Grady started picking at the scab on his knuckles. It wasn’t quite ready to be removed, stung a bit; a little drop of blood sprang from the wound. “So he heard Book on the stairs and hid until he’d passed.”

“Or Raine was never here.” Jez hadn’t looked at him, but she fished a small packet of tissues from her other pocket and held it out to him.

He took one and dabbed gingerly at his hand. The pattern of blood on the tissue brought to his mind blooming poppies in driven snow. “I don’t see Isabel Raine as a killer.”

Jez lifted and dropped her shoulders quickly, started tapping again. “Anyone can become a killer if the motivations are there.”

Grady knew her theory on this, but he disagreed. He thought it required a special kind of ego-sickness to take a life, a core belief that your needs, your survival took precedence over all others. Unless it was a question of self- defense or to protect another, he believed you had to be at least a borderline sociopath to kill another person. Even if someone is overcome with rage, it takes amazing arrogance to kill. He didn’t see that in Isabel. He saw arrogance, but not that particular brand.

“Camilla Novak was the last link to the original crime,” Jez said. “Without her we don’t have any live leads. Only the cold-case file. Someone knew that.”

“There might be something in her apartment,” said Grady. “We don’t know.”

“We won’t find anything there,” she said quickly. He knew she was thinking of the Raines’ apartment and the office where every scrap of important paper and data had been removed. “If there was anything, one of the Raines took it.”

“One of the Raines? You really think she could be a part of this.”

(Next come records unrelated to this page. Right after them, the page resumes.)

theorem pmCrcOp_frame (c s) : Frame [.tally] s (pmCrcOp c s) := by
  unfold pmCrcOp
  repeat' first
    | with_reducible apply Frame.refl
    | with_reducible apply Frame.ite <;> intro _
    | refine Frame.step ?_ (by with_reducible apply State.setCore_frame) (by decide)
    | split
    | dsimp only

theorem tallyProgramOp_frame (c b s) : Frame [.so, .mm] s (tallyProgramOp c b s) := by
  unfold tallyProgramOp
  repeat' first
    | with_reducible apply Frame.refl
    | with_reducible apply Frame.ite <;> intro _
    | refine Frame.step ?_ (by with_reducible apply raise_frame) (by decide)
    | refine Frame.step ?_ (by with_reducible apply storeBytes_frame) (by decide)
    | split
    | dsimp only

theorem tallySegmentOp_frame (c b last s) : Frame [.so, .mm, .tally] s (tallySegmentOp c b last s) := by
  unfold tallySegmentOp
  repeat' first
    | with_reducible apply Frame.refl
    | with_reducible apply Frame.ite <;> intro _
    | refine Frame.step ?_ (by with_reducible apply tallyProgramOp_frame) (by decide)
    | refine Frame.step ?_ (by with_reducible apply State.setCore_frame) (by decide)
    | split
    | dsimp only

theorem wipeRange_frame (a n s) : Frame [.mm] s (wipeRange a n s) := by
  unfold wipeRange
  repeat' first
    | with_reducible apply Frame.refl
    | with_reducible apply Frame.ite <;> intro _
    | refine Frame.step ?_ (by with_reducible apply Frame.with_mm) (by decide)
    | split
    | dsimp only

theorem tallyClearDoneOp_frame (c s) : Frame [.mm, .tally] s (tallyClearDoneOp c s) := by
  unfold tallyClearDoneOp
  repeat' first
    | with_reducible apply Frame.refl
    | with_reducible apply Frame.ite <;> intro _
    | refine Frame.step ?_ (by with_reducible apply wipeRange_frame) (by decide)
    | refine Frame.step ?_ (by with_reducible apply State.setCore_frame) (by decide)
    | split
    | dsimp only

theorem tallyRead__frame (c sub s) : Frame [.fresh] s (tallyRead_ c sub s).2 := by
  unfold tallyRead_
  repeat' first
    | with_reducible apply Frame.refl
    | with_reducible apply Frame.ite <;> intro _
    | with_reducible apply Frame.ite2 <;> intro _
    | refine Frame.step ?_ (by with_reducible apply State.draw_frame) (by decide)
    | refine Frame.pair2 (by assumption) ?_ (by with_reducible apply State.draw_frame) (by decide)
    | split
    | dsimp only

end Sys2Proof.Machine
end

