-- ==== Sys2Proof/Laws/MemOkMemory.lean ====
section
/-! SUPPORT. The operations of Machine/Memory.lean keep the memory's canonical form. -/

set_option Elab.async false

namespace Sys2Proof.Machine

open Sys2Proof


theorem putByte_memOk (a b s) : MemOk s (putByte a b s) := ⟨fun w => Tab.wf_set _ _ _ _ w⟩

theorem putBytes_memOk (a bs s) : MemOk s (putBytes a bs s) := by
  induction bs generalizing a s with
  | nil => exact MemOk.refl _
  | cons b r ih => exact (putByte_memOk a b s).step (ih _ _)

theorem putNum_memOk (a n v s) : MemOk s (putNum a n v s) := by
  unfold putNum
  repeat' first
    | with_reducible apply MemOk.refl
    | with_reducible apply MemOk.ite <;> intro _
    | refine MemOk.step ?_ (by with_reducible apply putBytes_memOk)
    | split
    | dsimp only

theorem setBad_memOk (a b s) : MemOk s (setBad a b s) := by
  unfold setBad
  repeat' first
    | with_reducible apply MemOk.refl
    | with_reducible apply MemOk.ite <;> intro _
    | refine MemOk.step ?_ (MemOk.with_mm _ _ rfl)
    | split
    | dsimp only

theorem storeBytes_memOk (a bs s) : MemOk s (storeBytes a bs s) := by
  unfold storeBytes
  repeat' first
    | with_reducible apply MemOk.refl
    | with_reducible apply MemOk.ite <;> intro _
    | refine MemOk.step ?_ (by with_reducible apply putBytes_memOk)
    | refine MemOk.step ?_ (by with_reducible apply setBad_memOk)
    | with_reducible refine MemOk.foldl ?_ (fun _ _ => ?_)
    | with_reducible refine MemOk.foldl2 ?_ (fun _ _ => ?_)
    | split
    | dsimp only

theorem flipWord_memOk (a o s) : MemOk s (flipWord a o s) := by
  unfold flipWord
  repeat' first
    | with_reducible apply MemOk.refl
    | with_reducible apply MemOk.ite <;> intro _
    | refine MemOk.step ?_ (by with_reducible apply putByte_memOk)
    | split
    | dsimp only

theorem State.setStk_memOk (s n v) : MemOk s (State.setStk s n v) := by
  unfold State.setStk
  repeat' first
    | with_reducible apply MemOk.refl
    | with_reducible apply MemOk.ite <;> intro _
    | refine MemOk.step ?_ (MemOk.with_mm _ _ rfl)
    | split
    | dsimp only

theorem streamTokens_memOk (port n s) : MemOk s (streamTokens port n s) := by
  unfold streamTokens
  repeat' first
    | with_reducible apply MemOk.refl
    | with_reducible apply MemOk.ite <;> intro _
    | refine MemOk.step ?_ (by with_reducible apply State.setStk_memOk)
    | with_reducible refine MemOk.foldl ?_ (fun _ _ => ?_)
    | with_reducible refine MemOk.foldl2 ?_ (fun _ _ => ?_)
    | split
    | dsimp only

theorem usePort_memOk (k port x n s) : MemOk s (usePort k port x n s) := by
  unfold usePort
  repeat' first
    | with_reducible apply MemOk.refl
    | with_reducible apply MemOk.ite <;> intro _
    | refine MemOk.step ?_ (by with_reducible apply State.setStk_memOk)
    | split
    | dsimp only

theorem keepBad_memOk (stack x port e s) : MemOk s (keepBad stack x port e s) := by
  unfold keepBad
  repeat' first
    | with_reducible apply MemOk.refl
    | with_reducible apply MemOk.ite <;> intro _
    | refine MemOk.step ?_ (by with_reducible apply setBad_memOk)
    | split
    | dsimp only

theorem dramCheck_memOk (stack x port e s) : MemOk s (dramCheck stack x port e s).2 := by
  unfold dramCheck
  repeat' first
    | with_reducible apply MemOk.refl
    | with_reducible apply MemOk.ite <;> intro _
    | with_reducible apply MemOk.ite2 <;> intro _
    | refine MemOk.frame ?_ (by with_reducible apply eccCheck_frame) (by decide)
    | refine MemOk.fpair22 (by assumption) ?_ (by with_reducible apply eccCheck_frame) (by decide)
    | refine MemOk.step ?_ (by with_reducible apply keepBad_memOk)
    | refine MemOk.frame ?_ (by with_reducible apply raiseT_frame) (by decide)
    | refine MemOk.step ?_ (by with_reducible apply State.setStk_memOk)
    | split
    | dsimp only

theorem touchInter_memOk (lo n s) : MemOk s (touchInter lo n s) := by
  unfold touchInter
  repeat' first
    | with_reducible apply MemOk.refl
    | with_reducible apply MemOk.ite <;> intro _
    | refine MemOk.step ?_ (by with_reducible apply State.setStk_memOk)
    | with_reducible refine MemOk.foldl ?_ (fun _ _ => ?_)
    | with_reducible refine MemOk.foldl2 ?_ (fun _ _ => ?_)
    | split
    | dsimp only

theorem cornerWrite_memOk (n a x s) : MemOk s (cornerWrite n a x s) := by
  unfold cornerWrite
  repeat' first
    | with_reducible apply MemOk.refl
    | with_reducible apply MemOk.ite <;> intro _
    | refine MemOk.step ?_ (by with_reducible apply usePort_memOk)
    | split
    | dsimp only

theorem channelOut_memOk (i n x s) : MemOk s (channelOut i n x s) := by
  unfold channelOut
  repeat' first
    | with_reducible apply MemOk.refl
    | with_reducible apply MemOk.ite <;> intro _
    | refine MemOk.step ?_ (by with_reducible apply cornerWrite_memOk)
    | refine MemOk.frame ?_ (by with_reducible apply channelSample_frame) (by decide)
    | split
    | dsimp only

end Sys2Proof.Machine
end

Jez snapped the gum in her mouth, looked up and down the hallway. “Where would Marcus Raine hide? If he heard Book coming?”

Grady glanced around. A typical downtown building with old tile floors and high ceilings, gray walls, hard stone stairs. “He could have gone up a flight,” he said. “Come back down when Book entered the apartment.”

Jez tilted her head to the side, walked over to the banister and gazed up the stairwell. She gave a reluctant nod.

“After Book came inside, Isabel Raine left,” Grady said, “claiming she’d find her husband and make things right for her sister’s family.”

“And he just let her go?”

“What was he going to do? Physically restrain her?”

“It wouldn’t have been a bad idea. She’d look less guilty if she stuck around. Did she take anything with her?”

“Erik Book says no.” Grady was skeptical. He felt that Book was holding back, wanting to protect his sister-in- law-or maybe his own interests. At the moment, people who looked like victims yesterday weren’t looking as innocent today.

“But where’s Novak’s purse? Coat’s on the couch, like she was getting ready to leave,” Jez asked.

Grady shook his head slowly. “No purse, no cell phone, no keys, no wallet in the residence.”

“Someone took her bag.”

“Seems so,” he said. “Did you see the stamp on her hand?”

“She’s a hot, single woman living in New York City. Of course she has a club stamp on her hand.”

“Yeah, but the club’s in Queens.”

Jez wrinkled her nose. “Queens? That’s weird. No self-respecting Manhattanite goes to Queens to party.”

More laughter wafted out the apartment door, and Grady felt a fresh wave of annoyance and frustration. He tried to tamp it down, didn’t want to lose his temper. He was already getting a reputation.